In this next step, we will upload the training and test set into the workspace's default datastore, which we will then later be mount on an AmlCompute cluster for training.

In [None]:
ds.upload_files(
    files=["../../data/GEFCom2014.zip"],
    target_path="energy",
    overwrite=True,
    show_progress=True,
)
ds.upload_files(
    files=["../../common/extract_data.py", "../../common/utils.py"],
    target_path="common",
    overwrite=True,
    show_progress=True,
)

## Create or Attach existing AmlCompute
You will need to create a [compute target](https://docs.microsoft.com/azure/machine-learning/service/concept-azure-machine-learning-architecture#compute-target) for training your model. In this tutorial, you create `AmlCompute` as your training compute resource.

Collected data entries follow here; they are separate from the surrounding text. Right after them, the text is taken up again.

/-- Times within a window of minutes, with the present one added. -/
def State.within (s : State) (l : List Nat) (minutes : Nat) : List Nat :=
  (l ++ [s.now]).filter (fun t => decide (s.now - t < minutes * 60000000000))

/-- A corrected read of a rank counts toward CE_THRESH (R324). -/
def State.noteRankCe (s : State) (u r : Nat) : State :=
  let x := s.dram u
  let l := s.within (kvGet [] x.ce r) (s.fld F_MC_SPARE_CFG_CE_WINDOW)
  let s := s.setDram u { x with ce := kvPut [] x.ce r l }
  if s.fld F_MC_SPARE_CFG_CE_THRESH ≤ l.length then s.rankTrigger u r 1 else s

/-- A corrected read of a row counts toward CE_THRESH (R330). -/
def State.noteRowCe (s : State) (r : HbmRow) : State :=
  let l := s.within (rowTimes s.mc.rowCe r) (s.fld F_HB_SPARE_CFG_CE_WINDOW)
  let s := { s with mc := { s.mc with rowCe := s.mc.rowCe.filter (fun p => p.1 != r) ++ [(r, l)] } }
  if s.fld F_HB_SPARE_CFG_CE_THRESH ≤ l.length then s.rowTrigger r else s

/-- A corrected read counts toward the thresholds of R324 and R330. -/
def State.noteCe (s : State) (sec : Nat) : State :=
  let u := s.unitOf sec
  if u < 16 then s.noteRankCe u (s.rankOf sec) else s.noteRowCe (s.hbmRow sec)

/-- An uncorrectable read triggers retirement of its rank or sparing of its row (R324, R330). -/
def State.noteUe (s : State) (sec : Nat) : State :=
  let u := s.unitOf sec
  if u < 16 then s.rankTrigger u (s.rankOf sec) 0 else s.rowTrigger (s.hbmRow sec)

/-- The unit of a sector is OUT: every access to it completes E_POISON (R319). -/
def State.unitOut (s : State) (sec : Nat) : Bool := s.unitState (s.unitOf sec) == 4

/-- A unit issues commands: its retry buffer holds the last 32 (R317). -/
def Dram.issue (x : Dram) (l : List DramCmd) : Dram :=
  let r := x.retry ++ l
  { x with retry := r.drop (r.length - 32) }

/-- Alerts of a unit within the last second. -/
def State.recentAlerts (s : State) (x : Dram) : List Nat := x.alerts.filter (fun t => decide (s.now - t < 1000000000))

/-- A unit issues commands. A CA error that injection has armed strikes the first of them: its alert has the retry buffer reissued from that command on,
once (R317, R370). -/
def State.issue (s : State) (u : Nat) (l : List DramCmd) : State :=
  let x := (s.dram u).issue l
  if l.isEmpty then s
  else if x.caErr then
    (if u < 16 then s.bump F_MC_PARITY_CNT_REISSUE else s).setDram u { x with
      reissued := x.retry.drop (x.retry.length - l.length), alerts := s.recentAlerts x ++ [s.now], caErr := false }
  else s.setDram u x

/-- Issues queued writes of a unit that is in service: once HIGH entries are queued, until LOW are left (R316). -/
def State.drainWq (s : State) (u : Nat) : State :=
  let x := s.dram u
  let hi := if u < 16 then s.fld F_MC_WQ_CFG_HIGH else s.fld F_HB_WQ_CFG_HIGH
  let lo := if u < 16 then s.fld F_MC_WQ_CFG_LOW else s.fld F_HB_WQ_CFG_LOW
  if s.unitState u == 3 || x.selfRef then s
  else if hi ≤ x.wq.length then
    let n := x.wq.length - lo
    (s.setDram u { x with wq := x.wq.drop n }).issue u ((x.wq.take n).map (fun e => .write e.line))
  else s

/-- The entries of a unit's write queue (R314). -/
def wqSize (u : Nat) : Nat := if u < 16 then 64 else 32

/-- The mask of all 64 bytes of a line. -/
def fullMask : Nat := 2 ^ 64 - 1

/-- A newer write merges into the entry of its line: its bytes replace the older, and one of the whole line ends the poison (R314). An entry that
waits then holds the writes of both commands. -/
def WqEntry.merge (e n : WqEntry) : WqEntry :=
  { e with mask := e.mask ||| n.mask, poison := n.poison || (e.poison && n.mask != fullMask), seqs := (e.seqs ++ n.seqs).eraseDups }

/-- A list of entries with a newer one merged in. -/
def mergeWq (l : List WqEntry) (n : WqEntry) : List WqEntry := l.map (fun e => if e.line == n.line then e.merge n else e)

/-- The queue holds an entry of a line. -/
def hasLine (l : List WqEntry) (line : Nat) : Bool := l.any (fun e => e.line == line)

/-- A written line enters its unit's write queue, merges into its entry there, or waits: for room (R316), or for the unit in copy of a migration
(R325). -/
def State.queueLine (s : State) (u : Nat) (e : WqEntry) : State :=
  let x := s.dram u
  if hasLine x.wwait e.line then s.setDram u { x with wwait := mergeWq x.wwait e }
  else if hasLine x.wq e.line && !s.inCopy (e.line / 4) then s.setDram u { x with wq := mergeWq x.wq { e with seqs := [] } }
  else if x.wq.length < wqSize u && !s.inCopy (e.line / 4) then (s.setDram u { x with wq := x.wq ++ [{ e with seqs := [] }] }).drainWq u
  else s.setDram u { x with wwait := x.wwait ++ [e] }

/-- The lines that bytes `[a, a + n)` of device memory touch. -/
def linesOf (a n : Nat) : List Nat := if n = 0 then [] else List.range' (a / 64) ((a % 64 + n - 1) / 64 + 1)

/-- The bytes `[a, a + n)` as masks of lines. -/
def masksOf (a n : Nat) : List (Nat × Nat) :=
  (linesOf a n).map (fun l =>
    let lo := max a (64 * l)
    (l, (2 ^ (min (a + n) (64 * l + 64) - lo) - 1) * 2 ^ (lo % 64)))

/-- The spare's line that a write also goes to while its folio is copied (R331). -/
def State.twin (s : State) (line : Nat) : Option Nat :=
  (s.mc.remap.find? (fun r => r.copying && r.dfn == line / 1024)).map (fun r => r.spare * 1024 + line % 1024)

/-- A write of masked lines: queued in their units, and a new codeword replaces what injection had inverted. -/
def State.queueMasks (s : State) (l : List (Nat × Nat)) (poison : Bool) (seq : Option Nat) : State :=
  let s := { s with si := { s.si with lineErr := s.si.lineErr.filter (fun p => !l.any (fun m => m.1 == p.1)) } }
  l.foldl (fun s m =>
    let s := s.queueLine (s.unitOf (m.1 / 4)) { line := m.1, mask := m.2, poison := poison, seqs := seq.toList }
    match s.twin m.1 with
    | some k => s.queueLine (s.unitOf (k / 4)) { line := k, mask := m.2, poison := poison, seqs := seq.toList }
    | none => s) s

If we could not find the cluster with the given name, then we will create a new cluster here. We will create an `AmlCompute` cluster of `STANDARD_NC6` GPU VMs. This process is broken down into 3 steps:
1. create the configuration (this step is local and only takes a second)
2. create the cluster (this step will take about **20 seconds**)
3. provision the VMs to bring the cluster to the initial size (of 1 in this case). This step will take about **3-5 minutes** and is providing only sparse output in the process. Please make sure to wait until the call returns before moving to the next cell

In [None]:
from azureml.core.compute import ComputeTarget, AmlCompute
from azureml.core.compute_target import ComputeTargetException

# choose a name for your cluster
cluster_name = "gpucluster"

try:
    compute_target = ComputeTarget(workspace=ws, name=cluster_name)
    print("Found existing compute target")
except ComputeTargetException:
    print("Creating a new compute target...")
    compute_config = AmlCompute.provisioning_configuration(
        vm_size="STANDARD_NC6", min_nodes=0, max_nodes=4
    )
    # create the cluster
    compute_target = ComputeTarget.create(ws, cluster_name, compute_config)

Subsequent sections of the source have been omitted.